半導体用語集
化学的気相成長法
英語表記:CVD : Chemical Vapor Deposition
気相で薄膜を形成する方法の一つである化学的気相成長法を取りあげる。気相で成長する方法は他に、PVD(Physical Vapor Deposition)である蒸着やMBE(Molecular Beam Epitaxy)などがある。超高真空を必要とするMBEなどと異なり、CVDによる薄膜形成は比較的簡単な装置で目的とする組成の膜を高品質に、かつ大量に製造可能なため、poly-Si、窒化膜の形成、化合物半導体の有機金属気相成長(Metal Organic-CVD)、およびSiエピタキシャル成長など半導体産業では広く用いられている。
ここではSi/Siエピタキシャル成長のCVDについて述べる。Si/Siエピタキシャル成長では加熱された単結晶基板上にSiCl₄、SiH₄、などのSiを含んだ化合物をH₂キャリアガスと一緒に供給し、Siを基板上に析出させる方法である。生ずる化学反応により、原料ガスとしてSiCl₄などを用いた場合の水素還元法、SiH₄などの熱分解法、および不均等化反応法があり、化学反応式は次式である。

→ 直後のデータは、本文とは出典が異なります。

@[simp] theorem State.writeRow_keeps (s : State) (k : Nat) (row0 : Nat) (off : Nat) (grid : Bool) (w : Memory) :
    (State.writeRow s k row0 off grid w).pending = s.pending
      ∧ (State.writeRow s k row0 off grid w).part = s.part
      ∧ (State.writeRow s k row0 off grid w).mc = s.mc
      ∧ (State.writeRow s k row0 off grid w).vc = s.vc
      ∧ (State.writeRow s k row0 off grid w).ftq = s.ftq
      ∧ (State.writeRow s k row0 off grid w).pantry = s.pantry
      ∧ (State.writeRow s k row0 off grid w).cellar = s.cellar := by
  unfold State.writeRow
  try dsimp only
  repeat' (first | (simp; done) | split)


@[simp] theorem State.writePlace_keeps (s : State) (p : Place) (mask : BitVec 512) (bs : List Byte) :
    (State.writePlace s p mask bs).pending = s.pending
      ∧ (State.writePlace s p mask bs).part = s.part
      ∧ (State.writePlace s p mask bs).mc = s.mc
      ∧ (State.writePlace s p mask bs).vc = s.vc
      ∧ (State.writePlace s p mask bs).ftq = s.ftq
      ∧ (State.writePlace s p mask bs).cellar = s.cellar := by
  unfold State.writePlace
  try dsimp only
  repeat' (first | (simp; done) | split)


@[simp] theorem State.unstage_keeps (s : State) (k : Nat) (larder : Bool) (places : List Nat) :
    (State.unstage s k larder places).pending = s.pending
      ∧ (State.unstage s k larder places).part = s.part
      ∧ (State.unstage s k larder places).mc = s.mc
      ∧ (State.unstage s k larder places).vc = s.vc
      ∧ (State.unstage s k larder places).ftq = s.ftq
      ∧ (State.unstage s k larder places).pantry = s.pantry
      ∧ (State.unstage s k larder places).larder = s.larder
      ∧ (State.unstage s k larder places).cellar = s.cellar := by
  unfold State.unstage
  try dsimp only
  repeat' (first | (simp; done) | split)


@[simp] theorem State.setStack_keeps (s : State) (k : Nat) (m : Memory) :
    (State.setStack s k m).pending = s.pending
      ∧ (State.setStack s k m).part = s.part
      ∧ (State.setStack s k m).mc = s.mc
      ∧ (State.setStack s k m).vc = s.vc
      ∧ (State.setStack s k m).ftq = s.ftq
      ∧ (State.setStack s k m).pantry = s.pantry
      ∧ (State.setStack s k m).larder = s.larder := by
  unfold State.setStack
  try dsimp only
  repeat' (first | (simp; done) | split)


@[simp] theorem State.storeBlock_keeps (s : State) (k : Nat) (a : Nat) (o : Nat) (n : Nat) (w : Memory) :
    (State.storeBlock s k a o n w).pending = s.pending
      ∧ (State.storeBlock s k a o n w).part = s.part
      ∧ (State.storeBlock s k a o n w).mc = s.mc
      ∧ (State.storeBlock s k a o n w).vc = s.vc
      ∧ (State.storeBlock s k a o n w).ftq = s.ftq
      ∧ (State.storeBlock s k a o n w).pantry = s.pantry
      ∧ (State.storeBlock s k a o n w).larder = s.larder := by
  unfold State.storeBlock
  try dsimp only
  repeat' (first | (simp; done) | split)


@[simp] theorem State.writeSpot_keeps (s : State) (bs : List Byte) (x2 : Spot) :
    (State.writeSpot s bs x2).pending = s.pending
      ∧ (State.writeSpot s bs x2).part = s.part
      ∧ (State.writeSpot s bs x2).mc = s.mc
      ∧ (State.writeSpot s bs x2).vc = s.vc
      ∧ (State.writeSpot s bs x2).ftq = s.ftq := by
  unfold State.writeSpot
  try dsimp only
  repeat' (first | (simp; done) | split)

@[simp] theorem State.writeOut_keeps (s : State) (e : Endpoint) (h : Nat) (lo : Nat) (hi : Nat) (buf : Memory) :
    (State.writeOut s e h lo hi buf).pending = s.pending
      ∧ (State.writeOut s e h lo hi buf).part = s.part
      ∧ (State.writeOut s e h lo hi buf).mc = s.mc
      ∧ (State.writeOut s e h lo hi buf).vc = s.vc
      ∧ (State.writeOut s e h lo hi buf).ftq = s.ftq := by
  unfold State.writeOut
  try dsimp only
  repeat' (first | (simp; done) | split)


@[simp] theorem State.writeRegion_keeps (s : State) (k : Nat) (e : Endpoint) (h : Nat) (lo : Nat) (hi : Nat) (data : Memory) :
    (State.writeRegion s k e h lo hi data).pending = s.pending
      ∧ (State.writeRegion s k e h lo hi data).part = s.part
      ∧ (State.writeRegion s k e h lo hi data).mc = s.mc
      ∧ (State.writeRegion s k e h lo hi data).vc = s.vc
      ∧ (State.writeRegion s k e h lo hi data).ftq = s.ftq := by
  unfold State.writeRegion
  split
  · next h =>
    obtain ⟨h1, h2, h3, h4, h5, h6, h7, h8⟩ := State.rowsFault_keeps h
    simp [*]
  · simp


@[simp] theorem State.perform_keeps (s : State) (r : Run) :
    (State.perform s r).pending = s.pending
      ∧ (State.perform s r).part = s.part
      ∧ (State.perform s r).ftq = s.ftq := by
  unfold State.perform
  dsimp only
  split
  · simp
  · split
    · next h =>
      obtain ⟨p, _, hp⟩ := List.exists_of_findSome?_eq_some h
      obtain ⟨h1, h2, h3, h4, h5, h6, h7, h8⟩ := State.placeFault_keeps hp
      simp [h1, h2, h5]
    · simp
  · split
    · next h =>
      obtain ⟨h1, h2, h3, h4, h5, h6, h7, h8⟩ := State.placeFault_keeps h
      simp [h1, h2, h5]
    · simp
  · simp
  · simp
  · simp


@[simp] theorem State.serve_keeps (x0 : Nat) (x1 : State) (x2 : Nat) :
    (State.serve x0 x1 x2).pending = x1.pending
      ∧ (State.serve x0 x1 x2).part = x1.part
      ∧ (State.serve x0 x1 x2).ftq = x1.ftq := by
  induction x0 generalizing x1 with
  | zero => simp [State.serve]
  | succ n ih =>
    unfold State.serve
    split
    · split
      · simp
      · simp [ih]
    · simp


@[simp] theorem State.toBeat_keeps (s : State) (b : Nat) :
    (State.toBeat s b).pending = s.pending
      ∧ (State.toBeat s b).part = s.part
      ∧ (State.toBeat s b).ftq = s.ftq := by
  unfold State.toBeat
  try dsimp only
  repeat' (first | (simp; done) | split)


@[simp] theorem State.onBeat_pending (s : State) (b : Nat) (f : State → State)
    (hf : ∀ s, (f s).pending = s.pending) : (s.onBeat b f).pending = s.pending := by
  unfold State.onBeat
  dsimp only
  split
  · simp [hf]
  · simp

@[simp] theorem State.onBeat_part (s : State) (b : Nat) (f : State → State)
    (hf : ∀ s, (f s).part = s.part) : (s.onBeat b f).part = s.part := by
  unfold State.onBeat
  dsimp only
  split
  · simp [hf]
  · simp

@[simp] theorem State.onBeat_ftq (s : State) (b : Nat) (f : State → State)
    (hf : ∀ s, (f s).ftq = s.ftq) : (s.onBeat b f).ftq = s.ftq := by
  unfold State.onBeat
  dsimp only
  split
  · simp [hf]
  · simp



@[simp] theorem State.routeRecord_keeps (s : State) (w : W64) :
    (State.routeRecord s w).pending = s.pending
      ∧ (State.routeRecord s w).part = s.part
      ∧ (State.routeRecord s w).mc = s.mc
      ∧ (State.routeRecord s w).vc = s.vc
      ∧ (State.routeRecord s w).ftq = s.ftq
      ∧ (State.routeRecord s w).pantry = s.pantry
      ∧ (State.routeRecord s w).larder = s.larder
      ∧ (State.routeRecord s w).cellar = s.cellar := by
  unfold State.routeRecord
  try dsimp only
  repeat' (first | (simp; done) | split)


@[simp] theorem State.routeFault_keeps (s : State) (cause : Nat) (drank : BitVec 16) (srank : BitVec 16) (arrived : Nat) (tag : BitVec 16) :
    (State.routeFault s cause drank srank arrived tag).pending = s.pending
      ∧ (State.routeFault s cause drank srank arrived tag).part = s.part
      ∧ (State.routeFault s cause drank srank arrived tag).mc = s.mc
      ∧ (State.routeFault s cause drank srank arrived tag).vc = s.vc
      ∧ (State.routeFault s cause drank srank arrived tag).ftq = s.ftq
      ∧ (State.routeFault s cause drank srank arrived tag).pantry = s.pantry
      ∧ (State.routeFault s cause drank srank arrived tag).larder = s.larder
      ∧ (State.routeFault s cause drank srank arrived tag).cellar = s.cellar := by
  unfold State.routeFault
  try dsimp only
  repeat' (first | (simp; done) | split)


@[simp] theorem State.routeFailed_keeps (s : State) (r : RouteTo) (drank : BitVec 16) (srank : BitVec 16) (arrived : Nat) (tag : BitVec 16) :
    (State.routeFailed s r drank srank arrived tag).pending = s.pending
      ∧ (State.routeFailed s r drank srank arrived tag).part = s.part
      ∧ (State.routeFailed s r drank srank arrived tag).mc = s.mc
      ∧ (State.routeFailed s r drank srank arrived tag).vc = s.vc
      ∧ (State.routeFailed s r drank srank arrived tag).ftq = s.ftq
      ∧ (State.routeFailed s r drank srank arrived tag).pantry = s.pantry
      ∧ (State.routeFailed s r drank srank arrived tag).larder = s.larder
      ∧ (State.routeFailed s r drank srank arrived tag).cellar = s.cellar := by
  unfold State.routeFailed
  try dsimp only
  repeat' (first | (simp; done) | split)


@[simp] theorem State.sendSingle_keeps (s : State) (cls : BitVec 3) (kind : BitVec 8) (drank : BitVec 16) (body : BitVec 960) :
    (State.sendSingle s cls kind drank body).pending = s.pending
      ∧ (State.sendSingle s cls kind drank body).part = s.part
      ∧ (State.sendSingle s cls kind drank body).mc = s.mc
      ∧ (State.sendSingle s cls kind drank body).vc = s.vc
      ∧ (State.sendSingle s cls kind drank body).ftq = s.ftq
      ∧ (State.sendSingle s cls kind drank body).pantry = s.pantry
      ∧ (State.sendSingle s cls kind drank body).larder = s.larder
      ∧ (State.sendSingle s cls kind drank body).cellar = s.cellar := by
  unfold State.sendSingle
  try dsimp only
  repeat' (first | (simp; done) | split)


@[simp] theorem State.releaseReply_keeps (s : State) (g : Nat) (d : PostDesc) :
    (State.releaseReply s g d).pending = s.pending
      ∧ (State.releaseReply s g d).part = s.part
      ∧ (State.releaseReply s g d).mc = s.mc
      ∧ (State.releaseReply s g d).vc = s.vc
      ∧ (State.releaseReply s g d).ftq = s.ftq
      ∧ (State.releaseReply s g d).pantry = s.pantry
      ∧ (State.releaseReply s g d).larder = s.larder
      ∧ (State.releaseReply s g d).cellar = s.cellar := by
  unfold State.releaseReply
  try dsimp only
  repeat' (first | (simp; done) | split)


@[simp] theorem State.settle_keeps (s : State) (g : Nat) (num : BitVec 32) (closed : Bool) (b : Nat) (path : Nat) :
    (State.settle s g num closed b path).pending = s.pending
      ∧ (State.settle s g num closed b path).part = s.part
      ∧ (State.settle s g num closed b path).mc = s.mc
      ∧ (State.settle s g num closed b path).vc = s.vc
      ∧ (State.settle s g num closed b path).ftq = s.ftq
      ∧ (State.settle s g num closed b path).pantry = s.pantry
      ∧ (State.settle s g num closed b path).larder = s.larder
      ∧ (State.settle s g num closed b path).cellar = s.cellar := by
  unfold State.settle
  try dsimp only
  repeat' (first | (simp; done) | split)


@[simp] theorem State.sendOutcome_keeps (s : State) (k : Nat) (a : PostArrival) (closed : Bool) (b : Nat) :
    (State.sendOutcome s k a closed b).pending = s.pending
      ∧ (State.sendOutcome s k a closed b).part = s.part
      ∧ (State.sendOutcome s k a closed b).mc = s.mc
      ∧ (State.sendOutcome s k a closed b).vc = s.vc
      ∧ (State.sendOutcome s k a closed b).ftq = s.ftq
      ∧ (State.sendOutcome s k a closed b).pantry = s.pantry
      ∧ (State.sendOutcome s k a closed b).larder = s.larder
      ∧ (State.sendOutcome s k a closed b).cellar = s.cellar := by
  unfold State.sendOutcome
  try dsimp only
  repeat' (first | (simp; done) | split)


@[simp] theorem State.acceptPost_keeps (s : State) (k : Nat) (a : PostArrival) (b : Nat) :
    (State.acceptPost s k a b).pending = s.pending
      ∧ (State.acceptPost s k a b).part = s.part
      ∧ (State.acceptPost s k a b).ftq = s.ftq := by
  unfold State.acceptPost
  try dsimp only
  repeat' (first | (simp; done) | refine (foldl_pending _ _ _ fun _ _ => ?_).trans ?_ | refine (foldl_part _ _ _ fun _ _ => ?_).trans ?_ | refine (foldl_ftq _ _ _ fun _ _ => ?_).trans ?_ | refine (State.onBeat_pending _ _ _ ?_).trans ?_ | refine (State.onProgram_pending _ _ _ ?_).trans ?_ | refine (State.completeAt_pending _ _ _ _ _ ?_).trans ?_ | refine (State.onBeat_part _ _ _ ?_).trans ?_ | refine (State.onProgram_part _ _ _ ?_).trans ?_ | refine (State.completeAt_part _ _ _ _ _ ?_).trans ?_ | refine (State.onBeat_ftq _ _ _ ?_).trans ?_ | refine (State.onProgram_ftq _ _ _ ?_).trans ?_ | refine (State.completeAt_ftq _ _ _ _ _ ?_).trans ?_ | intro _ | split | refine And.intro ?_ ?_ | simp)


@[simp] theorem State.acceptSwitch_keeps (s : State) :
    (State.acceptSwitch s).pending = s.pending
      ∧ (State.acceptSwitch s).part = s.part
      ∧ (State.acceptSwitch s).mc = s.mc
      ∧ (State.acceptSwitch s).vc = s.vc
      ∧ (State.acceptSwitch s).ftq = s.ftq
      ∧ (State.acceptSwitch s).pantry = s.pantry
      ∧ (State.acceptSwitch s).larder = s.larder
      ∧ (State.acceptSwitch s).cellar = s.cellar := by
  unfold State.acceptSwitch
  try dsimp only
  repeat' (first | (simp; done) | split)


@[simp] theorem State.acceptWaiting_keeps (s : State) (k : Nat) (a : PostArrival) (b : Nat) :
    (State.acceptWaiting s k a b).pending = s.pending
      ∧ (State.acceptWaiting s k a b).part = s.part
      ∧ (State.acceptWaiting s k a b).ftq = s.ftq := by
  unfold State.acceptWaiting
  dsimp only
  refine ⟨State.onBeat_pending _ _ _ fun _ => ?_, State.onBeat_part _ _ _ fun _ => ?_, State.onBeat_ftq _ _ _ fun _ => ?_⟩ <;>
    · split <;> simp


@[simp] theorem State.countHops_keeps (s : State) (f : Flit) :
    (State.countHops s f).pending = s.pending
      ∧ (State.countHops s f).part = s.part
      ∧ (State.countHops s f).mc = s.mc
      ∧ (State.countHops s f).vc = s.vc
      ∧ (State.countHops s f).ftq = s.ftq
      ∧ (State.countHops s f).pantry = s.pantry
      ∧ (State.countHops s f).larder = s.larder
      ∧ (State.countHops s f).cellar = s.cellar := by
  unfold State.countHops
  try dsimp only
  repeat' (first | (simp; done) | split)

水素還元法 : SiCl₄ + 2H₂ → Si↓ + 4HCI
熱分解法 : SiH₄ → Si↓ + 2H₂
不均等化反応 : 2SiCl₂ (低温) ⇆ (高温) Si↓ + SiCl₄
熱分解法、水素還元法は生産技術として実用化されているが、不均等化反応は反応の制御が難しいため実用化はされていない。ただし、シリンダ型エピタキシャル装置で原料ガスとしてSiCl₄を用いた場合に生ずる裏面エッチングなど実際の反応では、他の反応と競合して起こる場合がある。CVD法でのエピタキシャル成長速度の温度依存性は、低温での温度依存性の大きい表面反応律速領域と、高温での温度依存性の小さい拡散律速領域に分けられる。通常の成長では拡散律速領域を用いるため、成長速度は温度よりも成長ガス濃度に依存し、正確なガス流制御が必要となる。また、CVD法では、p型ではB₂H6、n型ではPH₃、AsH₃を反応系に導入することにより簡単にドーピング(エピタキシャル膜中に所望量のドーパントを入れること)が可能である。エピタキシャル膜中のドーパント濃度は供給ガス中のドーパント濃度にほぼ比例する。デバイスに必要とするエピ膜中のドーパント濃度は10¹⁴~10¹⁷ atoms/cm³ (0.1~100Ω・cm)なのでドーパント濃度はppb~ppmのオーダになり、非常に精密なガス濃度制御が必要である。